What this task involves: Copy every line from the material below that holds "written".
□ □ □ □ □ □ □
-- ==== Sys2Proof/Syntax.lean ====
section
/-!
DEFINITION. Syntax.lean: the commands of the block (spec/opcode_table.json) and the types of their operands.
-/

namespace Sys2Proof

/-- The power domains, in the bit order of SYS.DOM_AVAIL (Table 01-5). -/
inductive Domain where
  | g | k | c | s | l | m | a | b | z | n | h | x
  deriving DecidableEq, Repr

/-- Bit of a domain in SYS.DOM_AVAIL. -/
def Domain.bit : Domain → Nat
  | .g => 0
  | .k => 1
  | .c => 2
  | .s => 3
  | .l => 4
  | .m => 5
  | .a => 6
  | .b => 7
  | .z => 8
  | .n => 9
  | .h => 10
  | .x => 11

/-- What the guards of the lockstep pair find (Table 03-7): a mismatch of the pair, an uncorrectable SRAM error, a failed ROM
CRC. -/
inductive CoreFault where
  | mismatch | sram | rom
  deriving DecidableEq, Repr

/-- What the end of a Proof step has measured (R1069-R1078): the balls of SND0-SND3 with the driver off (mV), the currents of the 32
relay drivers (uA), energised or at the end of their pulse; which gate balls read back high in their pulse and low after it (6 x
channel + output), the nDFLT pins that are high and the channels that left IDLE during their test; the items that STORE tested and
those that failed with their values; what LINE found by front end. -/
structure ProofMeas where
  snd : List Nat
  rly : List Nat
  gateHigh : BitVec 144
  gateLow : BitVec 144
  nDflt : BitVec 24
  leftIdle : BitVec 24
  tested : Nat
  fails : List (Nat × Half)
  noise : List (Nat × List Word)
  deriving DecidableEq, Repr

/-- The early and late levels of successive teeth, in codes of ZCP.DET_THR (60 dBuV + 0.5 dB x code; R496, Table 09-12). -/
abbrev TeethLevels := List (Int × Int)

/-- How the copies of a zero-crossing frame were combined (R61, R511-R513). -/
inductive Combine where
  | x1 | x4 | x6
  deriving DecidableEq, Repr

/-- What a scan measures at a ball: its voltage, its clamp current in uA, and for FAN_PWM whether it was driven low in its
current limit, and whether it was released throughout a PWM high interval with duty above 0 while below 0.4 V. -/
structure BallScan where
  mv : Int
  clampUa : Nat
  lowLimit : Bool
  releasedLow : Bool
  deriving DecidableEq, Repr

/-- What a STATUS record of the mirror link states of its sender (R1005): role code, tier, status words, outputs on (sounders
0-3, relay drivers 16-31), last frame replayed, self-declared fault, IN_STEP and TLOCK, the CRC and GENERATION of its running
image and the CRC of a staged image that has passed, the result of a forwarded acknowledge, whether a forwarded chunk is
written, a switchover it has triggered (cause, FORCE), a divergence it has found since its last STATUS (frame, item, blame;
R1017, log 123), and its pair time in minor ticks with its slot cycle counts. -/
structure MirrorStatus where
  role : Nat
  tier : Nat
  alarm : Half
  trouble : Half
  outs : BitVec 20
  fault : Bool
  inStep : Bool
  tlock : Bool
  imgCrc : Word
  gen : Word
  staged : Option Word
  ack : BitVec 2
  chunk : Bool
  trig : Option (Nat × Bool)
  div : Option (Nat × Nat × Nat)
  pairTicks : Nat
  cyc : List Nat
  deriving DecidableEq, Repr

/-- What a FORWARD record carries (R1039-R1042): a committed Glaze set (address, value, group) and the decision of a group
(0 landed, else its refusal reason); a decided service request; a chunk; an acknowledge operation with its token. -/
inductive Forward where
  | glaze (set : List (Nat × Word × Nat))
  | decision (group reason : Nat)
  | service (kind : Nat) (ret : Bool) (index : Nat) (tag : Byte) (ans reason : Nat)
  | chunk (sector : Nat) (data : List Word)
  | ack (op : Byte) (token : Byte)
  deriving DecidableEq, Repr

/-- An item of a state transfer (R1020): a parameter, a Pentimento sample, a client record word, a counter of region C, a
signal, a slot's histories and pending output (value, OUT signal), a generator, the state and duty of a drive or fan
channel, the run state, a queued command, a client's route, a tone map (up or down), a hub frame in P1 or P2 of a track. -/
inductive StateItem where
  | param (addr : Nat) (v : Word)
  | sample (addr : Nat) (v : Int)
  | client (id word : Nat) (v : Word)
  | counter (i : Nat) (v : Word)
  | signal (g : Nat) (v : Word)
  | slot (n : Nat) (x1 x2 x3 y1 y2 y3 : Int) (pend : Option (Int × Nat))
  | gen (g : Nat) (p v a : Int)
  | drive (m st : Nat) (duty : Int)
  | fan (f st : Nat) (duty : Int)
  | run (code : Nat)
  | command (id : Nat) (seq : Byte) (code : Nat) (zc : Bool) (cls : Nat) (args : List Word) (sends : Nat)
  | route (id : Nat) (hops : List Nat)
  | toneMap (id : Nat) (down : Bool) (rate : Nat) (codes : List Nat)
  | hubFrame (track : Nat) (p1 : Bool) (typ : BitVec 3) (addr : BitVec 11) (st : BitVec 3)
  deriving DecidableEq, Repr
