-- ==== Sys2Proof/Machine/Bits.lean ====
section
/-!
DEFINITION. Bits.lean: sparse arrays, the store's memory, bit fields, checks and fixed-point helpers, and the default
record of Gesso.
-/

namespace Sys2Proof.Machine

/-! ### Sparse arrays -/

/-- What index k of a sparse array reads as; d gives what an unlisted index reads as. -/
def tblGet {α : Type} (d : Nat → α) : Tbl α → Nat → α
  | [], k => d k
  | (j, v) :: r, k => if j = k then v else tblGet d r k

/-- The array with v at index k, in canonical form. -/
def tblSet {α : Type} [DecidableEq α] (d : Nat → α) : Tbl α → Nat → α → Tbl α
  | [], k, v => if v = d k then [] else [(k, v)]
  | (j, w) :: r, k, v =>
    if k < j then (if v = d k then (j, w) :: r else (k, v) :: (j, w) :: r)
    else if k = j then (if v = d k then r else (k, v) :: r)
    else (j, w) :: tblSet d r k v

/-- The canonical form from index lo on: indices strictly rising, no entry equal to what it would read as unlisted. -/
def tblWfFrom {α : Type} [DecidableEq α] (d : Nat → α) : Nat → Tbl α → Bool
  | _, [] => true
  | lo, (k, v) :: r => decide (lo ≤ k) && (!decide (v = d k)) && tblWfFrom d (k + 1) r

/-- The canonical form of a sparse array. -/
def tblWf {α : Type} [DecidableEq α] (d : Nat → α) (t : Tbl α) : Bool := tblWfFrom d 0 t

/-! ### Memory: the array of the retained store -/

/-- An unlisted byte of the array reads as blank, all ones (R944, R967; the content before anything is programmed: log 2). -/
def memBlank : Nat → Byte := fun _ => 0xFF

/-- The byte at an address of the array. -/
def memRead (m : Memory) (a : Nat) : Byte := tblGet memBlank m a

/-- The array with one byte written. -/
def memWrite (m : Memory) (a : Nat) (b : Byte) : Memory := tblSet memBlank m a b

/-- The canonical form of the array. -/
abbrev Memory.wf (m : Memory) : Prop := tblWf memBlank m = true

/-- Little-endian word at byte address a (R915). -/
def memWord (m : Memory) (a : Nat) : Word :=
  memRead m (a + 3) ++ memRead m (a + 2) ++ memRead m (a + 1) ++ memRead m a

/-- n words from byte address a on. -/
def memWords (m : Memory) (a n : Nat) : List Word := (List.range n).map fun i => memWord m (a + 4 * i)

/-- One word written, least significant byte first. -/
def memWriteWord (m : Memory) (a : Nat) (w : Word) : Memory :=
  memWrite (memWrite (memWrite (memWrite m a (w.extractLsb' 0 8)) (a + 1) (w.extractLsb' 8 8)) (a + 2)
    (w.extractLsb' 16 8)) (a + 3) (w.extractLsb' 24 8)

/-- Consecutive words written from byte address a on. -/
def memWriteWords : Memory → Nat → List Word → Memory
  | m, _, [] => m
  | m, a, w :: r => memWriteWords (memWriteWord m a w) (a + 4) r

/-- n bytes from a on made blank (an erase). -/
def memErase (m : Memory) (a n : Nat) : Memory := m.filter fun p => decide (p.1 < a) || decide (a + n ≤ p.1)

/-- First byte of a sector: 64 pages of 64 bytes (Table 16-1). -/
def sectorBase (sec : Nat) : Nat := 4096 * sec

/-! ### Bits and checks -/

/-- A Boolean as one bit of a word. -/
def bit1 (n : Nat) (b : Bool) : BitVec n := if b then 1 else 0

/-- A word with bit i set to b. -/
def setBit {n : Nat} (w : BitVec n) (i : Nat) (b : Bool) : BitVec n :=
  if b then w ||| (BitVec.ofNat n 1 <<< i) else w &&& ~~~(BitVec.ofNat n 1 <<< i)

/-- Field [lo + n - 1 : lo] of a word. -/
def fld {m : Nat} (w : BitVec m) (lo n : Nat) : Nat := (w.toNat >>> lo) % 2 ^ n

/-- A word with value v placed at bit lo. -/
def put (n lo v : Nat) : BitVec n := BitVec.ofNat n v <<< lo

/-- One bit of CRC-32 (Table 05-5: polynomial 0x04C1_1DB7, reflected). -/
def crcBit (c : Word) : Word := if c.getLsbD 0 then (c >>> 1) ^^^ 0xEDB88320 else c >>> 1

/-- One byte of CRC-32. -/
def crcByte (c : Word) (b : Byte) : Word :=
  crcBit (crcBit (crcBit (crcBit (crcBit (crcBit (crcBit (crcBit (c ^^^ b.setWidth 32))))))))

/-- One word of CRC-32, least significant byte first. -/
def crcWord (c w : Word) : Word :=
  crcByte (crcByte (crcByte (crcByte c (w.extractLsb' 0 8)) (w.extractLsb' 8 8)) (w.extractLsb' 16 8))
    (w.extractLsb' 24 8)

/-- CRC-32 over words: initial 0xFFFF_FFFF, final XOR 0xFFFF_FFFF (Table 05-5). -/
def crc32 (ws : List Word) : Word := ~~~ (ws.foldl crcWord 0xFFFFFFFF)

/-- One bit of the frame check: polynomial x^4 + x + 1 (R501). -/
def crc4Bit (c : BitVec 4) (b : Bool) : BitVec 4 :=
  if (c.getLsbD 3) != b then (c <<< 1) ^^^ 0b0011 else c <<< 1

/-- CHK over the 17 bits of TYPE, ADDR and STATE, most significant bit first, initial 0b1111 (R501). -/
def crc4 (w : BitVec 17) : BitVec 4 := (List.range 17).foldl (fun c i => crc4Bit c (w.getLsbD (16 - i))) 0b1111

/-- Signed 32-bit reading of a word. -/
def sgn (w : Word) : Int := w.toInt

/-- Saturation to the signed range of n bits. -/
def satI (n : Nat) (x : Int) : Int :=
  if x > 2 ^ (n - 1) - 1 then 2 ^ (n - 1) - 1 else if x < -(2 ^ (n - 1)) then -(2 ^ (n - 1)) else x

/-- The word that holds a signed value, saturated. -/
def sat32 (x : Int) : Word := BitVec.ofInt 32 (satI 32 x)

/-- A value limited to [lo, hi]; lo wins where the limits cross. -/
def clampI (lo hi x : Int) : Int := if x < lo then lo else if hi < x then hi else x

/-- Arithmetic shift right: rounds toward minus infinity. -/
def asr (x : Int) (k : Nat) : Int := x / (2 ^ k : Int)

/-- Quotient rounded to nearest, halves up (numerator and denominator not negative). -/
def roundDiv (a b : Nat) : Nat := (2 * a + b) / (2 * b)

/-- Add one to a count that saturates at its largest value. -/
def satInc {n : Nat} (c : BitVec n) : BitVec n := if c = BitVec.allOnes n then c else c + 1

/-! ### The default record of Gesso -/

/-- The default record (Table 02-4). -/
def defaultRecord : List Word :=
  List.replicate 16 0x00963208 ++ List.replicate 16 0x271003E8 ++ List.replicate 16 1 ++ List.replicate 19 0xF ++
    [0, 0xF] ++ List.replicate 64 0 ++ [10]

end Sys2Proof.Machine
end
□ □ □ □ □ □ □
Your response:
written, a switchover it has triggered (cause, FORCE), a divergence it has found since its last STATUS (frame, item, blame;
/-- The array with one byte written. -/
/-- One word written, least significant byte first. -/
/-- Consecutive words written from byte address a on. -/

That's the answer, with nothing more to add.